Exercise instructions
Scan the records for the word "List". Report each line where it occurs.

--- Recorded information ---

/-- White make-up codes (R151). -/
def whiteMakeup : List T4Row :=
  [⟨.wm64, 64, 5, 0x1B⟩, ⟨.wm128, 128, 5, 0x12⟩, ⟨.wm192, 192, 6, 0x17⟩, ⟨.wm256, 256, 7, 0x37⟩,
   ⟨.wm320, 320, 8, 0x36⟩, ⟨.wm384, 384, 8, 0x37⟩, ⟨.wm448, 448, 8, 0x64⟩, ⟨.wm512, 512, 8, 0x65⟩,
   ⟨.wm576, 576, 8, 0x68⟩, ⟨.wm640, 640, 8, 0x67⟩, ⟨.wm704, 704, 9, 0xCC⟩, ⟨.wm768, 768, 9, 0xCD⟩,
   ⟨.wm832, 832, 9, 0xD2⟩, ⟨.wm896, 896, 9, 0xD3⟩, ⟨.wm960, 960, 9, 0xD4⟩, ⟨.wm1024, 1024, 9, 0xD5⟩] ++
  [⟨.wm1088, 1088, 9, 0xD6⟩, ⟨.wm1152, 1152, 9, 0xD7⟩, ⟨.wm1216, 1216, 9, 0xD8⟩, ⟨.wm1280, 1280, 9, 0xD9⟩,
   ⟨.wm1344, 1344, 9, 0xDA⟩, ⟨.wm1408, 1408, 9, 0xDB⟩, ⟨.wm1472, 1472, 9, 0x98⟩, ⟨.wm1536, 1536, 9, 0x99⟩,
   ⟨.wm1600, 1600, 9, 0x9A⟩, ⟨.wm1664, 1664, 6, 0x18⟩, ⟨.wm1728, 1728, 9, 0x9B⟩]

/-- Black terminal codes (R152). -/
def blackTerminal : List T4Row :=
  [⟨.bt0, 0, 10, 0x37⟩, ⟨.bt1, 1, 3, 0x2⟩, ⟨.bt2, 2, 2, 0x3⟩, ⟨.bt3, 3, 2, 0x2⟩,
   ⟨.bt4, 4, 3, 0x3⟩, ⟨.bt5, 5, 4, 0x3⟩, ⟨.bt6, 6, 4, 0x2⟩, ⟨.bt7, 7, 5, 0x3⟩,
   ⟨.bt8, 8, 6, 0x5⟩, ⟨.bt9, 9, 6, 0x4⟩, ⟨.bt10, 10, 7, 0x4⟩, ⟨.bt11, 11, 7, 0x5⟩,
   ⟨.bt12, 12, 7, 0x7⟩, ⟨.bt13, 13, 8, 0x4⟩, ⟨.bt14, 14, 8, 0x7⟩, ⟨.bt15, 15, 9, 0x18⟩] ++
  [⟨.bt16, 16, 10, 0x17⟩, ⟨.bt17, 17, 10, 0x18⟩, ⟨.bt18, 18, 10, 0x8⟩, ⟨.bt19, 19, 11, 0x67⟩,
   ⟨.bt20, 20, 11, 0x68⟩, ⟨.bt21, 21, 11, 0x6C⟩, ⟨.bt22, 22, 11, 0x37⟩, ⟨.bt23, 23, 11, 0x28⟩,
   ⟨.bt24, 24, 11, 0x17⟩, ⟨.bt25, 25, 11, 0x18⟩, ⟨.bt26, 26, 12, 0xCA⟩, ⟨.bt27, 27, 12, 0xCB⟩,
   ⟨.bt28, 28, 12, 0xCC⟩, ⟨.bt29, 29, 12, 0xCD⟩, ⟨.bt30, 30, 12, 0x68⟩, ⟨.bt31, 31, 12, 0x69⟩] ++
  [⟨.bt32, 32, 12, 0x6A⟩, ⟨.bt33, 33, 12, 0x6B⟩, ⟨.bt34, 34, 12, 0xD2⟩, ⟨.bt35, 35, 12, 0xD3⟩,
   ⟨.bt36, 36, 12, 0xD4⟩, ⟨.bt37, 37, 12, 0xD5⟩, ⟨.bt38, 38, 12, 0xD6⟩, ⟨.bt39, 39, 12, 0xD7⟩,
   ⟨.bt40, 40, 12, 0x6C⟩, ⟨.bt41, 41, 12, 0x6D⟩, ⟨.bt42, 42, 12, 0xDA⟩, ⟨.bt43, 43, 12, 0xDB⟩,
   ⟨.bt44, 44, 12, 0x54⟩, ⟨.bt45, 45, 12, 0x55⟩, ⟨.bt46, 46, 12, 0x56⟩, ⟨.bt47, 47, 12, 0x57⟩] ++
  [⟨.bt48, 48, 12, 0x64⟩, ⟨.bt49, 49, 12, 0x65⟩, ⟨.bt50, 50, 12, 0x52⟩, ⟨.bt51, 51, 12, 0x53⟩,
   ⟨.bt52, 52, 12, 0x24⟩, ⟨.bt53, 53, 12, 0x37⟩, ⟨.bt54, 54, 12, 0x38⟩, ⟨.bt55, 55, 12, 0x27⟩,
   ⟨.bt56, 56, 12, 0x28⟩, ⟨.bt57, 57, 12, 0x58⟩, ⟨.bt58, 58, 12, 0x59⟩, ⟨.bt59, 59, 12, 0x2B⟩,
   ⟨.bt60, 60, 12, 0x2C⟩, ⟨.bt61, 61, 12, 0x5A⟩, ⟨.bt62, 62, 12, 0x66⟩, ⟨.bt63, 63, 12, 0x67⟩]

/-- Black make-up codes (R153). -/
def blackMakeup : List T4Row :=
  [⟨.bm64, 64, 10, 0xF⟩, ⟨.bm128, 128, 12, 0xC8⟩, ⟨.bm192, 192, 12, 0xC9⟩, ⟨.bm256, 256, 12, 0x5B⟩,
   ⟨.bm320, 320, 12, 0x33⟩, ⟨.bm384, 384, 12, 0x34⟩, ⟨.bm448, 448, 12, 0x35⟩, ⟨.bm512, 512, 13, 0x6C⟩,
   ⟨.bm576, 576, 13, 0x6D⟩, ⟨.bm640, 640, 13, 0x4A⟩, ⟨.bm704, 704, 13, 0x4B⟩, ⟨.bm768, 768, 13, 0x4C⟩,
   ⟨.bm832, 832, 13, 0x4D⟩, ⟨.bm896, 896, 13, 0x72⟩, ⟨.bm960, 960, 13, 0x73⟩, ⟨.bm1024, 1024, 13, 0x74⟩] ++
  [⟨.bm1088, 1088, 13, 0x75⟩, ⟨.bm1152, 1152, 13, 0x76⟩, ⟨.bm1216, 1216, 13, 0x77⟩, ⟨.bm1280, 1280, 13, 0x52⟩,
   ⟨.bm1344, 1344, 13, 0x53⟩, ⟨.bm1408, 1408, 13, 0x54⟩, ⟨.bm1472, 1472, 13, 0x55⟩, ⟨.bm1536, 1536, 13, 0x5A⟩,
   ⟨.bm1600, 1600, 13, 0x5B⟩, ⟨.bm1664, 1664, 13, 0x64⟩, ⟨.bm1728, 1728, 13, 0x65⟩]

---

Task output
def whiteMakeup : List T4Row :=
def blackTerminal : List T4Row :=
def blackMakeup : List T4Row :=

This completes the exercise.